As we begin to examine the biblical concept of the kingdom of God, we shall see time and again that it heralds a world marked by two primary attributes: (1) equity and justice for all human beings, especially the poor, the marginalized, and the dispossessed, and (2) a world governed by peace and goodwill for all human beings. (p. 32)

The biblical vision of the kingdom of God is a subversive and countercultural vision, standing in radical opposition to empires, kingdoms, and nations that build their wealth and power on the backs of the poor and maintain their standing in the world through violence, war, injustice, and oppression. (p. 32f)

The Hebrew prophets consistently portrayed the kingdom of God as a radical alternative to politics as usual— to peace and prosperity maintained through war, violence, and oppression. For the most part, they portrayed the kingdom of God as an alternative to conventional politics within their own nation. (p. 48)

At the beginning of Israel’s kingdom, Samuel warned the people that “having a king like all the other nations” would introduce values and practices contrary to the rule of God over them as a people.
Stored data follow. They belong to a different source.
/-! ### Encodings -/

/-- 30_encoding.md R65, R66, R67, R76: words written out from the tables, one or more for each family, and the reserved
selector. Selector and phase numbers are the spec's own decisions D9 and D13. -/
def Obligations.SpecWordsDecodeAsTheTablesSay : Prop :=
  (∀ c, decode c (.command ⟨0b00, 0x7E, 0, []⟩) = .ok (.step 0x7E)) ∧
  (∀ c, decode c (.command ⟨0b01, 0, 0x0013A200424974A1, [0x74, 0x65]⟩) =
    .ok (.encode 0x0013A200424974A1 [0x74, 0x65])) ∧
  (∀ c, decode c (.command ⟨0b10, 0, 0, []⟩) = .ok .reset) ∧
  (∀ c, decode c (.command ⟨0b11, 0, 0, []⟩) = .error .reservedSelector) ∧
  (∀ c, decode c (.transition 0b0001111110) = .ok .rxStart) ∧
  (∀ c, decode c (.transition 0b0001010101) = .ok (.rxIgnore 0x55)) ∧
  (∀ c, decode c (.transition 0b0101111110) = .ok (.rxLenHi 0x7E)) ∧
  (∀ c, decode c (.transition 0b1000000111) = .ok (.rxLenLo 0x07)) ∧
  decode ⟨128, 0, 7⟩ (.transition 0b1110001011) = .ok (.rxBody 0x8B) ∧
  decode ⟨128, 7, 7⟩ (.transition 0b1101110110) = .ok (.rxComplete 0x76) ∧
  decode ⟨128, 9, 7⟩ (.transition 0b1101010101) = .ok (.rxForcedReset 0x55) ∧
  decode ⟨128, 128, 200⟩ (.transition 0b1101010101) = .ok (.rxForcedReset 0x55) ∧
  (∀ c, decode c (.frameType 0b10010000) = .ok .ftRxpkt) ∧
  (∀ c, decode c (.frameType 0b10001011) = .ok .ftTxstat) ∧
  (∀ c, decode c (.frameType 0b00010000) = .ok .ftTxreq) ∧
  (∀ c, decode c (.frameType 0b10001000) = .ok (.ftUnknown 0x88))

/-- Every well-formed instruction, with every operand, decodes back from its encoding, in every context in which the `cond`
column gives the word to its row (30_encoding.md R76). -/
def Obligations.DecodeOfEncodeIsTheInstruction : Prop :=
  ∀ (i : Instr) (c : RxContext), i.wellFormed → c.admits i → decode c (encode i) = .ok i

/-- The other direction: what a word decodes to is well formed, is the row its context admits, and encodes back to that word;
for a command, to its selector and to the operand ports the selector names. -/
def Obligations.DecodedWordEncodesBack : Prop :=
  ∀ (c : RxContext) (e : Encoded) (i : Instr), decode c e = .ok i →
    i.wellFormed ∧ c.admits i ∧
      match e with
      | .command w => ∃ v, encode i = .command v ∧ v.sel = w.sel ∧ (w.sel = 0b00 → v.rxByte = w.rxByte) ∧
          (w.sel = 0b01 → v.encAddr = w.encAddr ∧ v.encPayload = w.encPayload)
      | .transition w => encode i = .transition w
      | .frameType t => encode i = .frameType t

/-- 30_encoding.md R76: exactly one transition row applies to any pair of state and byte; the decoder finds it from the word
`phase ++ rx_byte`; and STEP is that row, so R120's pseudocode and the opcode table agree. -/
def Obligations.StepRunsTheOneRowThatApplies : Prop :=
  ∀ (s : State) (b : Byte), ∃ i, RowApplies s b i ∧ (∀ j, RowApplies s b j → j = i) ∧
    decode s.rxContext (.transition (s.transitionWord b)) = .ok i ∧ exec (.step b) s = exec i s

/-- The model's choice (log 9): a transition row run where the table gives it to no byte, and a frame-type row run where the
completed frame is not its own, is refused by name. With the statements of each row it says exactly where rows run. -/
def Obligations.RowsOutOfPlaceAreRefused : Prop :=
  (∀ (s : State) (i : Instr), (∃ t b, RowApplies t b i) → (∀ b, ¬ RowApplies s b i) →
    exec i s = .refused .rowNotSelected) ∧
  (∀ (s : State) (i : Instr), (∃ t, ArmApplies t i) → ¬ ArmApplies s i → exec i s = .refused .rowNotSelected)

/-! ### The machine's step -/

/-- A transaction that stands next at the command port and decodes runs as the instruction it decodes to, in the state with
that transaction taken off the schedule. The schedule is the model's own (log 2). -/
def Obligations.StepRunsTheDecodedCommand : Prop :=
  ∀ (s : State) (c : CmdWord) (ts : List Turn) (i : Instr), s.params.Legal → s.turns = .command c :: ts →
    decode s.rxContext (.command c) = .ok i → step s = exec i { s with turns := ts }

/-- 30_encoding.md R73, 60_exceptions.md R178 (the spec's decision D17): the reserved selector is refused. -/
def Obligations.ReservedSelectorIsRefused : Prop :=
  ∀ (s : State) (c : CmdWord) (ts : List Turn), s.params.Legal → s.turns = .command c :: ts → c.sel = 0b11 →
    step s = .refused .reservedSelector

/-- 42_dispatcher.md R156 (the spec's decision D28), one pass of the loop: the byte read from the transport is presented to
STEP exactly once and leaves the source; when no byte is available the decoder keeps its state. -/
def Obligations.PollPresentsTheNextByteOnce : Prop :=
  ∀ (s : State) (ts : List Turn), s.params.Legal → s.turns = .poll :: ts →
    (∀ b bs, s.source = b :: bs → step s = exec (.step b) { s with turns := ts, source := bs }) ∧
    (s.source = [] → ∃ t, step s = .next t ∧ SameDecoder s t ∧ NoOutput t ∧ t.turns = ts ∧ t.source = [] ∧
      t.encResult = s.encResult ∧ t.sink = s.sink)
So Samuel told all the words of the Lord to the people who were asking for a king from him. He said, “These will be the ways of the king who will reign over you: he will take your sons and appoint them to his chariots and to be his horsemen and to run before his chariots. And he will appoint for himself commanders of thousands and commanders of fifties, and some to plow his ground and to reap his harvest, and to make his implements of war and the equipment of his chariots. He will take your daughters to be perfumers and cooks and bakers. He will take the best of your fields and vineyards and olive orchards and give them to his servants. He will take the tenth of your grain and of your vineyards and give it to his officers and to his servants. He will take your male servants and female servants and the best of your young men and your donkeys, and put them to his work. He will take the tenth of your flocks, and you shall be his slaves. And in that day you will cry out because of your king, whom you have chosen for yourselves, but the Lord will not answer you in that day.” (1Sam. 8:10-18, ESV)

As Walter Brueggemann wrote about what developed under David and Solomon, “While the shift had no doubt begun and been encouraged by David, . . . the entire program of Solomon now appears to have been a self-serving achievement with its sole purpose the self-securing of king and dynasty.” Even the most benevolent of human governments must ultimately rule out of self-interest and by means of power and coercion.
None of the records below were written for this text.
/-! DISPATCH writes no DecoderState and nothing but the output ports (42_dispatcher.md R150). -/

@[simp] theorem dispatched_params (s : State) : (dispatched s).params = s.params := by
  unfold dispatched; split_ifs <;> simp
@[simp] theorem dispatched_phase (s : State) : (dispatched s).phase = s.phase := by
  unfold dispatched; split_ifs <;> simp
@[simp] theorem dispatched_dlen (s : State) : (dispatched s).dlen = s.dlen := by
  unfold dispatched; split_ifs <;> simp
@[simp] theorem dispatched_count (s : State) : (dispatched s).count = s.count := by
  unfold dispatched; split_ifs <;> simp
@[simp] theorem dispatched_buf (s : State) : (dispatched s).buf = s.buf := by
  unfold dispatched; split_ifs <;> simp
@[simp] theorem dispatched_encResult (s : State) : (dispatched s).encResult = s.encResult := by
  unfold dispatched; split_ifs <;> simp
@[simp] theorem dispatched_source (s : State) : (dispatched s).source = s.source := by
  unfold dispatched; split_ifs <;> simp
@[simp] theorem dispatched_sink (s : State) : (dispatched s).sink = s.sink := by
  unfold dispatched; split_ifs <;> simp
@[simp] theorem dispatched_turns (s : State) : (dispatched s).turns = s.turns := by
  unfold dispatched; split_ifs <;> simp
@[simp] theorem dispatched_bufRead (s : State) (i : Nat) : (dispatched s).bufRead i = s.bufRead i :=
  State.bufRead_congr (dispatched_buf s) i

/-! The state RX_COMPLETE validates. -/

@[simp] theorem completedBy_params (s : State) (b : Byte) : (completedBy s b).params = s.params := rfl
@[simp] theorem completedBy_phase (s : State) (b : Byte) : (completedBy s b).phase = .awaitingStart := rfl
@[simp] theorem completedBy_dlen (s : State) (b : Byte) : (completedBy s b).dlen = s.dlen := rfl
@[simp] theorem completedBy_count (s : State) (b : Byte) : (completedBy s b).count = s.count + 1 := rfl
@[simp] theorem completedBy_buf (s : State) (b : Byte) : (completedBy s b).buf = s.buf.write s.count b := rfl
@[simp] theorem completedBy_encResult (s : State) (b : Byte) : (completedBy s b).encResult = s.encResult := rfl
@[simp] theorem completedBy_source (s : State) (b : Byte) : (completedBy s b).source = s.source := rfl
@[simp] theorem completedBy_sink (s : State) (b : Byte) : (completedBy s b).sink = s.sink := rfl
@[simp] theorem completedBy_turns (s : State) (b : Byte) : (completedBy s b).turns = s.turns := rfl

/-! What STEP leaves, row by row (41_decoder.md R121 to R128). -/

theorem stepped_start {s : State} (h : s.phase = .awaitingStart) :
    stepped 0x7E s = ((s.clearOutputs.setPhase .awaitingLengthHigh).setDlen 0).setCount 0 := by
  simp [stepped, h]

theorem stepped_ignore {s : State} {b : Byte} (h : s.phase = .awaitingStart) (hb : b ≠ 0x7E) :
    stepped b s = s.clearOutputs := by
  simp only [stepped, h, if_neg hb]

theorem stepped_high {s : State} (b : Byte) (h : s.phase = .awaitingLengthHigh) :
    stepped b s = (s.clearOutputs.setDlen (dlenOfHigh b)).setPhase .awaitingLengthLow := by
  simp only [stepped, h]

theorem stepped_low_discard {s : State} {b : Byte} (h : s.phase = .awaitingLengthLow)
    (hl : (dlenOrLow s.dlen b).toNat + 1 > s.params.rxBufCap ∨ (dlenOrLow s.dlen b).toNat < s.params.minLen) :
    stepped b s = (s.clearOutputs.setDlen (dlenOrLow s.dlen b)).enterDiscard .malformedLength := by
  simp only [stepped, h, if_pos hl]

theorem stepped_low_accept {s : State} {b : Byte} (h : s.phase = .awaitingLengthLow)
    (hl : ¬ ((dlenOrLow s.dlen b).toNat + 1 > s.params.rxBufCap ∨ (dlenOrLow s.dlen b).toNat < s.params.minLen)) :
    stepped b s = (s.clearOutputs.setDlen (dlenOrLow s.dlen b)).setPhase .accumulatingBody := by
  simp only [stepped, h, if_neg hl]

theorem stepped_forced {s : State} (b : Byte) (h : s.phase = .accumulatingBody)
    (hf : s.dlen.toNat < s.count ∨ s.params.rxBufCap ≤ s.count) :
    stepped b s = s.clearOutputs.enterDiscard .invariantReset := by
  simp only [stepped, h, if_pos hf]

theorem stepped_body {s : State} (b : Byte) (h : s.phase = .accumulatingBody) (hc : s.count < s.dlen.toNat)
    (hcap : s.count < s.params.rxBufCap) : stepped b s = s.clearOutputs.appendByte b := by
  simp only [stepped, h, if_neg (show ¬ (s.dlen.toNat < s.count ∨ s.params.rxBufCap ≤ s.count) by omega), if_pos hc]

theorem stepped_dispatch {s : State} {b : Byte} (h : Completing s)
    (hv : (sum8 (s.bufSlice 0 s.dlen.toNat) + b.toNat) % 256 = 0xFF) :
    stepped b s = dispatched (completedBy s b) := by
  obtain ⟨hp, hc, hcap⟩ := h
  simp only [stepped, hp, if_neg (show ¬ (s.dlen.toNat < s.count ∨ s.params.rxBufCap ≤ s.count) by omega),
    if_neg (show ¬ s.count < s.dlen.toNat by omega), if_pos hv]

theorem stepped_mismatch {s : State} {b : Byte} (h : Completing s)
    (hv : (sum8 (s.bufSlice 0 s.dlen.toNat) + b.toNat) % 256 ≠ 0xFF) :
    stepped b s = (completedBy s b).discard .checksumMismatch := by
  obtain ⟨hp, hc, hcap⟩ := h
  simp only [stepped, hp, if_neg (show ¬ (s.dlen.toNat < s.count ∨ s.params.rxBufCap ≤ s.count) by omega),
    if_neg (show ¬ s.count < s.dlen.toNat by omega), if_neg hv]

/-- Everything one STEP can do: a property of the state after it follows from the nine cases. -/
theorem stepped_cases {P : State → Prop} (b : Byte) (s : State)
    (start : s.phase = .awaitingStart → b = 0x7E →
      P (((s.clearOutputs.setPhase .awaitingLengthHigh).setDlen 0).setCount 0))
    (ignore : s.phase = .awaitingStart → b ≠ 0x7E → P s.clearOutputs)
    (high : s.phase = .awaitingLengthHigh → P ((s.clearOutputs.setDlen (dlenOfHigh b)).setPhase .awaitingLengthLow))
    (low_discard : s.phase = .awaitingLengthLow →
      ((dlenOrLow s.dlen b).toNat + 1 > s.params.rxBufCap ∨ (dlenOrLow s.dlen b).toNat < s.params.minLen) →
      P ((s.clearOutputs.setDlen (dlenOrLow s.dlen b)).enterDiscard .malformedLength))
    (low_accept : s.phase = .awaitingLengthLow →
      ¬ ((dlenOrLow s.dlen b).toNat + 1 > s.params.rxBufCap ∨ (dlenOrLow s.dlen b).toNat < s.params.minLen) →
      P ((s.clearOutputs.setDlen (dlenOrLow s.dlen b)).setPhase .accumulatingBody))
    (forced : s.phase = .accumulatingBody → (s.dlen.toNat < s.count ∨ s.params.rxBufCap ≤ s.count) →
      P (s.clearOutputs.enterDiscard .invariantReset))
    (body : s.phase = .accumulatingBody → s.count < s.dlen.toNat → s.count < s.params.rxBufCap →
      P (s.clearOutputs.appendByte b))
    (dispatch : Completing s → (sum8 (s.bufSlice 0 s.dlen.toNat) + b.toNat) % 256 = 0xFF →
      P (dispatched (completedBy s b)))
    (mismatch : Completing s → (sum8 (s.bufSlice 0 s.dlen.toNat) + b.toNat) % 256 ≠ 0xFF →
      P ((completedBy s b).discard .checksumMismatch)) :
    P (stepped b s) := by
  cases hp : s.phase with
  | awaitingStart =>
    by_cases hb : b = 0x7E
    · rw [hb, stepped_start hp]; exact start hp hb
    · rw [stepped_ignore hp hb]; exact ignore hp hb
  | awaitingLengthHigh => rw [stepped_high b hp]; exact high hp
  | awaitingLengthLow =>
    by_cases hl : (dlenOrLow s.dlen b).toNat + 1 > s.params.rxBufCap ∨ (dlenOrLow s.dlen b).toNat < s.params.minLen
    · rw [stepped_low_discard hp hl]; exact low_discard hp hl
    · rw [stepped_low_accept hp hl]; exact low_accept hp hl
  | accumulatingBody =>
    by_cases hf : s.dlen.toNat < s.count ∨ s.params.rxBufCap ≤ s.count
    · rw [stepped_forced b hp hf]; exact forced hp hf
    by_cases hc : s.count < s.dlen.toNat
    · rw [stepped_body b hp hc (by omega)]; exact body hp hc (by omega)
    have hC : Completing s := ⟨hp, by omega, by omega⟩
    by_cases hv : (sum8 (s.bufSlice 0 s.dlen.toNat) + b.toNat) % 256 = 0xFF
    · rw [stepped_dispatch hC hv]; exact dispatch hC hv
    · rw [stepped_mismatch hC hv]; exact mismatch hC hv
In a section entitled, “The Kingdom of God in Scripture and Its Meaning for the United States,” Richard Hughes ends his biblical survey by taking us to the book of Revelation and suggesting that “its central theme simply extends and elaborates a motif that dominates the entire [Bible]— the struggle between empire and the kingdom of God, waged on behalf of the poor and oppressed of every nation and every age.”

He focuses on William Stringfellow’s interpretation of Revelation. Stringfellow was a most interesting fellow. He came through the liberal, social gospel tradition and was an activist with regard to civil rights and the Viet Nam War. But he was devoted to scripture as his source of truth and, to some, almost a fundamentalist when it came to his insistence that Christians must find their teachings and values in a plain sense reading and thoughtful application of the Bible. And he believed that Revelation was a thoroughly political book, written to describe the struggle between God’s Kingdom and the kingdoms of this world.

When looking through that lens, he understood “Babylon” as “a symbol for any and every nation that seeks to usurp the role and power of God and, in that way, seeks to determine who shall live and who shall die, and for what reasons.” (p. 99f) National loyalty becomes a citizen’s ultimate loyalty, and giving one’s life for the sake of the nation the ultimate sacrifice.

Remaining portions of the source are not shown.